### REQUIRED ACTION
Would you retype, word for word, the line with "b) (runLines ls)" and every line after it through the end of the records below?
* * * * * * *
-- ==== Sys2Proof/Machine/Stimulus.lean ====
section
/-! DEFINITION. The stimulus notation of test scenarios (spec/30_encoding.md R87, R88; spec/95_test_vectors.md section 0): a
notation of the spec, not an interface of the block. Each line is host steps, run at once (log 28). -/

namespace Sys2Proof.Machine

/-- The test sample `X(n) = (10 + n, -n)` of the default numerics (95_test_vectors.md section 0). -/
def testSample (n : Nat) : Sample := .b32 { re := f32OfInt (10 + n), im := f32OfInt (-(n : Int)) }

/-- The lines of R87 and the pseudo-operations of R88. -/
inductive Line where
  | construct (padFront padTail : Nat)
  | push (count : Nat) (first : Option Nat)
  | tag (index count : Nat)
  | other (index value : Nat)
  | eod
  | cap (c : Nat)
  | invoke
  | burst (count : Nat)
  | run
  | drain
deriving DecidableEq, Repr, Inhabited

/-- A scenario under way: the machine, and the `n` from which `X(n)` is next unused: one more than the largest `n` pushed so
far (DESIGN CHOICE, safe, log 28). -/
structure Bench where
  st   : State
  next : Nat
deriving DecidableEq, Repr

/-- `X(first), X(first + 1), …`, `count` of them. -/
def testSamples (first count : Nat) : List Sample := (List.range count).map fun j => testSample (first + j)

/-- The operations after which `RUN` stops: `IDLE`, `WAIT`, `FAULT` and `NOP_TERM` (R88). -/
def Instr.endsRun : Instr → Bool
  | .nopTermFin _ | .nopTermFlt _ | .idle | .fault _ | .waitIn _ _ | .waitOut _ _ => true
  | .finish | .emit _ | .emitEod | .emitFin | .padf | .pre | .cpsym | .win0 | .wink | .padt | .consume | .tagout
  | .produce | .eodchk => false

/-- `INVOKE` repeated until an invocation ends the run, at most `fuel` times. -/
def runInvokes : Nat → State → Res State
  | 0, s => .next s
  | fuel + 1, s =>
    andThen s.operation fun i =>
      andThen (exec i s) fun t => if Instr.endsRun i then .next t else runInvokes fuel t

/-- One line of the notation. `RUN` needs at most one invocation per sample in the window and two more, since every emission
consumes at least 64 samples. A `PUSH` without `from` starts above every `n` pushed before, so a `PUSH` with a `from` below that
leaves `next` where it stands (R87 says "next unused n" and no more: DESIGN CHOICE, safe, log 28); `BURST` pushes without
`from` (R88). -/
def runLine (l : Line) (b : Bench) : Res Bench :=
  match l with
  | .construct p pt => andThen (hostConstruct p pt b.st) fun s => .next { b with st := s }
  | .push count first =>
    let n := first.getD b.next
    andThen (hostPush (testSamples n count) [] b.st) fun s =>
      .next { st := s, next := if count = 0 then b.next else max b.next (n + count) }
  | .tag index count => andThen (hostPush [] [⟨index, .burstStart, count⟩] b.st) fun s => .next { b with st := s }
  | .other index value => andThen (hostPush [] [⟨index, .other, value⟩] b.st) fun s => .next { b with st := s }
  | .eod => andThen (hostEod b.st) fun s => .next { b with st := s }
  | .cap c => andThen (hostCap c b.st) fun s => .next { b with st := s }
  | .invoke => andThen (invoke b.st) fun s => .next { b with st := s }
  | .burst count =>
    andThen (hostPush [] [⟨b.st.inLen, .burstStart, count⟩] b.st) fun s =>
      andThen (hostPush (testSamples b.next (64 * count)) [] s) fun t => .next { st := t, next := b.next + 64 * count }
  | .run => andThen (runInvokes (b.st.inLen + 2) b.st) fun s => .next { b with st := s }
  | .drain => andThen (hostCap b.st.par.outCap b.st) fun s => .next { b with st := s }

/-- A scenario, executed top to bottom (R87). -/
def runLines : List Line → Bench → Res Bench
  | [], b => .next b
  | l :: ls, b => andThen (runLine l b) (runLines ls)

end Sys2Proof.Machine
end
* * * * * * *
### SOLUTION FOR THIS PROBLEM
  | l :: ls, b => andThen (runLine l b) (runLines ls)

end Sys2Proof.Machine
end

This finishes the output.